======== PROVIDED RECORDS ========

/-- A value above 65535 with three digits below 48 is at most `47 * 2304 + 47 * 48 + 47`. -/
theorem outOfRange_bounds {t v : Nat} (h : FirstOutOfRange p g t v) :
    65536 ≤ v ∧ v ≤ 110591 := by
  obtain ⟨-, -, d0, d1, d2, h0, h1, h2, -, -, -, rfl, hv⟩ := h
  omega

end Group

/-- Settles O32: `LEN_CHECK` stands before the loop, and its failure ends the command. -/
theorem lengthIsCheckedFirst : Obligations.LengthIsCheckedFirst := by
  intro s input g hadm hg hl
  rw [exec_decode_completes hadm, resultOf_decode_of_length hg hl]
  rfl

/-- Settles O33: the loop passes the triplets before `t`, and its turn at `t` stops at element `j`; the
primary group is an initial part of the working sequence. -/
theorem firstBadCharacterIsReported : Obligations.FirstBadCharacterIsReported := by
  intro s input g t j c hadm hg hl h
  refine ⟨?record, ?index⟩
  case record =>
    rw [exec_decode_completes hadm, resultOf_decode_of_badCharacter hg hl h]
    rfl
  case index =>
    obtain ⟨ht, hj, -, -, hc, -⟩ := h
    obtain ⟨-, hinitial⟩ := primaryGroup_is_initial hg
    rw [hinitial _ (by omega), hc]

/-- Settles O34: the loop passes the triplets before `t`, and the range check of turn `t` fails. -/
theorem firstOutOfRangeIsReported : Obligations.FirstOutOfRangeIsReported := by
  intro s input g t v hadm hg hl h
  refine ⟨?_, outOfRange_bounds h⟩
  rw [exec_decode_completes hadm, resultOf_decode_of_outOfRange hg hl h]
  rfl

/-! The bytes of a success, read off the text that they have. -/

section Bytes
variable {p : Params} {xs : List Byte}

/-- The two bytes whose text is the triplet `P(d0) P(d1) P(d2)` (rules R91, R107). -/
theorem bytes_of_encText_triplet {t d0 d1 d2 : Nat} (ht : 2 * t + 1 < xs.length) (h0 : d0 < 48)
    (h1 : d1 < 48) (h2 : d2 < 48) (e0 : (encText p xs)[3 * t]? = some (p.P d0))
    (e1 : (encText p xs)[3 * t + 1]? = some (p.P d1))
    (e2 : (encText p xs)[3 * t + 2]? = some (p.P d2)) :
    xs[2 * t]? = some (BitVec.ofNat 8 ((d0 * 2304 + d1 * 48 + d2) / 256)) ∧
    xs[2 * t + 1]? = some (BitVec.ofNat 8 ((d0 * 2304 + d1 * 48 + d2) % 256)) := by
  obtain ⟨b0, hb0⟩ : ∃ b, xs[2 * t]? = some b := ⟨_, List.getElem?_eq_getElem (by omega)⟩
  obtain ⟨b1, hb1⟩ : ∃ b, xs[2 * t + 1]? = some b := ⟨_, List.getElem?_eq_getElem ht⟩
  obtain ⟨q0, q1, q2⟩ := encText_pair p xs t b0 b1 hb0 hb1
  have := b0.isLt
  have := b1.isLt
  have h0 := P_injective p h0 (by omega) (Option.some.inj (e0.symm.trans q0))
  have h1 := P_injective p h1 (by omega) (Option.some.inj (e1.symm.trans q1))
  have h2 := P_injective p h2 (by omega) (Option.some.inj (e2.symm.trans q2))
  have hvalue : d0 * 2304 + d1 * 48 + d2 = b0.toNat * 256 + b1.toNat := by omega
  rw [hb0, hb1, hvalue, show (b0.toNat * 256 + b1.toNat) / 256 = b0.toNat by omega,
    show (b0.toNat * 256 + b1.toNat) % 256 = b1.toNat by omega]
  simp only [BitVec.ofNat_toNat, BitVec.setWidth_eq, and_self]

/-- The last byte, whose text is the padding pair `Q(n0) Q(n1)` (rules R93, R108). -/
theorem byte_of_encText_pair {n0 n1 : Nat} (hodd : xs.length % 2 = 1) (h0 : n0 < 16) (h1 : n1 < 16)
    (e0 : (encText p xs)[3 * (xs.length / 2)]? = some (p.Q n0))
    (e1 : (encText p xs)[3 * (xs.length / 2) + 1]? = some (p.Q n1)) :
    xs[xs.length - 1]? = some (BitVec.ofNat 8 (n0 * 16 + n1)) := by
  obtain ⟨b, hb⟩ : ∃ b, xs[xs.length - 1]? = some b := ⟨_, List.getElem?_eq_getElem (by omega)⟩
  obtain ⟨q0, q1⟩ := encText_tail p xs b hodd hb
  have := b.isLt
  have h0 := Q_injective p h0 (by omega) (Option.some.inj (e0.symm.trans q0))
  have h1 := Q_injective p h1 (by omega) (Option.some.inj (e1.symm.trans q1))
  rw [hb, show n0 * 16 + n1 = b.toNat by omega, BitVec.ofNat_toNat, BitVec.setWidth_eq]

/-- What follows the primary group is the padding pair, or nothing (rule R102). -/
theorem length_after_primaryGroup {g pair : List CodePoint}
    (hg : IsPrimaryGroup p (g ++ pair) g) : pair.length = 0 ∨ pair.length = 2 := by
  obtain ⟨c0, c1, h, -, -⟩ | ⟨h, -⟩ := hg
  · exact .inr (congrArg List.length (List.append_cancel_left h))
  · exact .inl (congrArg List.length (List.self_eq_append_right.1 h))

end Bytes

/-- Settles O35: the output is the byte sequence whose text is the working sequence, and a text
determines its length and its bytes. -/
theorem decodeSuccessOutput : Obligations.DecodeSuccessOutput := by
  intro s input g pair hadm hw hg hl hpass
  obtain ⟨bytes, hres, htext⟩ := resultOf_decode_of_passes hg hl hpass
  rw [hw] at hg htext
  have hpair := length_after_primaryGroup hg
  have hlen : 3 * (bytes.length / 2) + 2 * (bytes.length % 2) = g.length + pair.length := by
    rw [← encText_length s.params, htext, List.length_append]
  refine ⟨bytes, ?record, by omega, ?triplets, ?padding⟩
  case record =>
    rw [exec_decode_completes hadm, hres]
    rfl
  case triplets =>
    intro t d0 d1 d2 ht h0 h1 h2 e0 e1 e2
    refine bytes_of_encText_triplet (p := s.params) (by omega) h0 h1 h2 ?_ ?_ ?_
    all_goals rwa [htext, List.getElem?_append_left (by omega)]
  case padding =>
    rintro n0 n1 h0 h1 rfl
    simp only [List.length_cons, List.length_nil] at hlen
    rw [show 2 * (g.length / 3) = bytes.length - 1 by omega]
    have hgroup : 3 * (bytes.length / 2) = g.length := by omega
    refine byte_of_encText_pair (p := s.params) (by omega) h0 h1 ?_ ?_
    all_goals simp [htext, hgroup]

/-! The order of the errors. -/

/-- Where one of four conditions holds with its kind, and each implies its kind, each kind is
equivalent to its condition: different kinds have different codes (rule R64). -/
theorem kind_iff_of_cases {k : BitVec 3} {hasLength hasCharacter hasRange passes : Prop}
    (hcases : (k = 2 ∧ hasLength) ∨ (k = 0 ∧ passes) ∨ (k = 1 ∧ hasCharacter) ∨ (k = 3 ∧ hasRange))
    (hlength : hasLength → k = 2) (hcharacter : hasCharacter → k = 1) (hrange : hasRange → k = 3)
    (hpasses : passes → k = 0) :
    (k = 2 ↔ hasLength) ∧ (k = 1 ↔ hasCharacter) ∧ (k = 3 ↔ hasRange) ∧ (k = 0 ↔ passes) := by
  obtain ⟨rfl, h⟩ | ⟨rfl, h⟩ | ⟨rfl, h⟩ | ⟨rfl, h⟩ := hcases <;> simp_all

========

WORK REQUEST :: Retype word for word everything in the listing above from the line that holds "rintro n0 n1 h0 h1 rfl" down to the line that holds "(hcases : (k". Keep both end lines and leave out the rest.

FINISHED TASK ::
    rintro n0 n1 h0 h1 rfl
    simp only [List.length_cons, List.length_nil] at hlen
    rw [show 2 * (g.length / 3) = bytes.length - 1 by omega]
    have hgroup : 3 * (bytes.length / 2) = g.length := by omega
    refine byte_of_encText_pair (p := s.params) (by omega) h0 h1 ?_ ?_
    all_goals simp [htext, hgroup]

/-! The order of the errors. -/

/-- Where one of four conditions holds with its kind, and each implies its kind, each kind is
equivalent to its condition: different kinds have different codes (rule R64). -/
theorem kind_iff_of_cases {k : BitVec 3} {hasLength hasCharacter hasRange passes : Prop}
    (hcases : (k = 2 ∧ hasLength) ∨ (k = 0 ∧ passes) ∨ (k = 1 ∧ hasCharacter) ∨ (k = 3 ∧ hasRange))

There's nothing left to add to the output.